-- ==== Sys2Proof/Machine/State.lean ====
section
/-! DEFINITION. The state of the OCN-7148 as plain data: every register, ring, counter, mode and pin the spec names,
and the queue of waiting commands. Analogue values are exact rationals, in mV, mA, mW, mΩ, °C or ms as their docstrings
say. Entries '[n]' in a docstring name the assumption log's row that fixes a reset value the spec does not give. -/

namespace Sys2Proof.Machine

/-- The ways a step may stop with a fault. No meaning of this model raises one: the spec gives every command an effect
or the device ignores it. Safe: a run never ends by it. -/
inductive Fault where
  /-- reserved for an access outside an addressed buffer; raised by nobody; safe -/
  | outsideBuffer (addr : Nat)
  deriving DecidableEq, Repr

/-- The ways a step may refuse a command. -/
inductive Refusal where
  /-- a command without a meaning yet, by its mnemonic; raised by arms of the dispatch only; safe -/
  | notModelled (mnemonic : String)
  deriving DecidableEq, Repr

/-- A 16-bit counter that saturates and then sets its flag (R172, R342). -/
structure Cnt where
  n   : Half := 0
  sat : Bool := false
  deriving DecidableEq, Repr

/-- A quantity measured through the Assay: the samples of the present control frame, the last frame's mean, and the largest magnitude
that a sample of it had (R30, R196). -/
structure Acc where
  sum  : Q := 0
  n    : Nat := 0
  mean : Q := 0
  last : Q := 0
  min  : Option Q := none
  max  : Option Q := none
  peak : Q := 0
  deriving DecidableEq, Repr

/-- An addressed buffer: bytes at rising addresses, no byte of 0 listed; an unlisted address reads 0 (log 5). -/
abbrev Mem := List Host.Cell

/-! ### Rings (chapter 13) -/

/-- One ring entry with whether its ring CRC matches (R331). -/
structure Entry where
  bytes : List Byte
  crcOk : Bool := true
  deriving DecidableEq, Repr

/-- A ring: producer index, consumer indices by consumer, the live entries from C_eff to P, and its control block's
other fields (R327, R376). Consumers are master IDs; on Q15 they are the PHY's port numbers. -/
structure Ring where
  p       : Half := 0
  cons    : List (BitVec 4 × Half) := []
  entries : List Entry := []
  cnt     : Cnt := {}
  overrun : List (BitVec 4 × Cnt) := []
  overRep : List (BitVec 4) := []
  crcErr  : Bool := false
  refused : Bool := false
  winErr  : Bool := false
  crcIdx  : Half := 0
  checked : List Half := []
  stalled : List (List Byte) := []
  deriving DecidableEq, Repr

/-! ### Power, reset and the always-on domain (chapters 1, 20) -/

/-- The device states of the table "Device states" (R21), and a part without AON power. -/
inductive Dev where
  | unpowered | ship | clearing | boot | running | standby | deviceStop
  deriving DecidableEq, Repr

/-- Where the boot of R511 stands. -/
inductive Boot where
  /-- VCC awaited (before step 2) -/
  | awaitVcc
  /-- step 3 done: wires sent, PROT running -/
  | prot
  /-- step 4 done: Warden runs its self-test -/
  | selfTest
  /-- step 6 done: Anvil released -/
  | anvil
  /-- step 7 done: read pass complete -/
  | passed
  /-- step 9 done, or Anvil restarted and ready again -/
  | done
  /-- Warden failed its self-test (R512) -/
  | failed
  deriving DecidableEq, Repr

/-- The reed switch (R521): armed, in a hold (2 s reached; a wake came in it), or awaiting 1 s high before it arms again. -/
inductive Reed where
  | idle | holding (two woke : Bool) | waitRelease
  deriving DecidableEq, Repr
☆ ☆ ☆ ☆
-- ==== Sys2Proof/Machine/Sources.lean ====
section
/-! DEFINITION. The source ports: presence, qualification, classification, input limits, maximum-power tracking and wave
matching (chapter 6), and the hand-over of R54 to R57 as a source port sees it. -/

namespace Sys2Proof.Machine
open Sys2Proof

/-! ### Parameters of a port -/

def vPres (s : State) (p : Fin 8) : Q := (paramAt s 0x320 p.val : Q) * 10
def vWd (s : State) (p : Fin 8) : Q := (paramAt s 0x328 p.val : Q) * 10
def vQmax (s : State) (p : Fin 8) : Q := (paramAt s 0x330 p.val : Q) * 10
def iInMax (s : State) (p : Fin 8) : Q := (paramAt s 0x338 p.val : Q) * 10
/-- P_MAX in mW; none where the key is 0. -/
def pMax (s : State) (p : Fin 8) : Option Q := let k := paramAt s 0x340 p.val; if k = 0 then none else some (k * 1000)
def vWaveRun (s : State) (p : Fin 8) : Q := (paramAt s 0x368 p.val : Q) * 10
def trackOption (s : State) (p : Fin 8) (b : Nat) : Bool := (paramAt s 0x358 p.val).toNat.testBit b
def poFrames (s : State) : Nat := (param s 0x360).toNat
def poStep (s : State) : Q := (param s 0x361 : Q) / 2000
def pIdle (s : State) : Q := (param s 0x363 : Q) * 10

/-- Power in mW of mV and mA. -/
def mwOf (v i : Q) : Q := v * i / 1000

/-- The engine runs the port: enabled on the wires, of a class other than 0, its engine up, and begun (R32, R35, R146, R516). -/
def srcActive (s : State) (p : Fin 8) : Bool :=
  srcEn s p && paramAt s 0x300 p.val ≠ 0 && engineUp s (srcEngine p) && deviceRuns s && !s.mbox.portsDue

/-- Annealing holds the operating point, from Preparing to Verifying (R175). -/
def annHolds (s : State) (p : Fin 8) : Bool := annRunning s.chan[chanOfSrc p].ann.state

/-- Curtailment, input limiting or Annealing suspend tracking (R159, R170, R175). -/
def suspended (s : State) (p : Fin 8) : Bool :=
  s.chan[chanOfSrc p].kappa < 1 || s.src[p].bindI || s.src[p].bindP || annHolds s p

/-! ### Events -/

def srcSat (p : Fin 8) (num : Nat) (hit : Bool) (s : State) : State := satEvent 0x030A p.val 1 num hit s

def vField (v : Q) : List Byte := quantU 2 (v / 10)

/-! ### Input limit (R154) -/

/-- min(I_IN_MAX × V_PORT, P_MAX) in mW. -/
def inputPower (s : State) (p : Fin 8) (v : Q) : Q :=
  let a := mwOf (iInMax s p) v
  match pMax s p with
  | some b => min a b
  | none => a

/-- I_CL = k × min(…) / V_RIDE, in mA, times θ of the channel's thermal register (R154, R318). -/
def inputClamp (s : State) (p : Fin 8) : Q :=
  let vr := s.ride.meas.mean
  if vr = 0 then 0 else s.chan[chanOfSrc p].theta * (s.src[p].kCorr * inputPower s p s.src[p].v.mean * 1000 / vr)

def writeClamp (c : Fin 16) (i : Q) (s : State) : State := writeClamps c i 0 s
☆ ☆ ☆ ☆
(Aim of the task): Return each line of the material above that holds the string "counter".

(Problem solution):
/-! DEFINITION. The state of the OCN-7148 as plain data: every register, ring, counter, mode and pin the spec names,
/-- A 16-bit counter that saturates and then sets its flag (R172, R342). -/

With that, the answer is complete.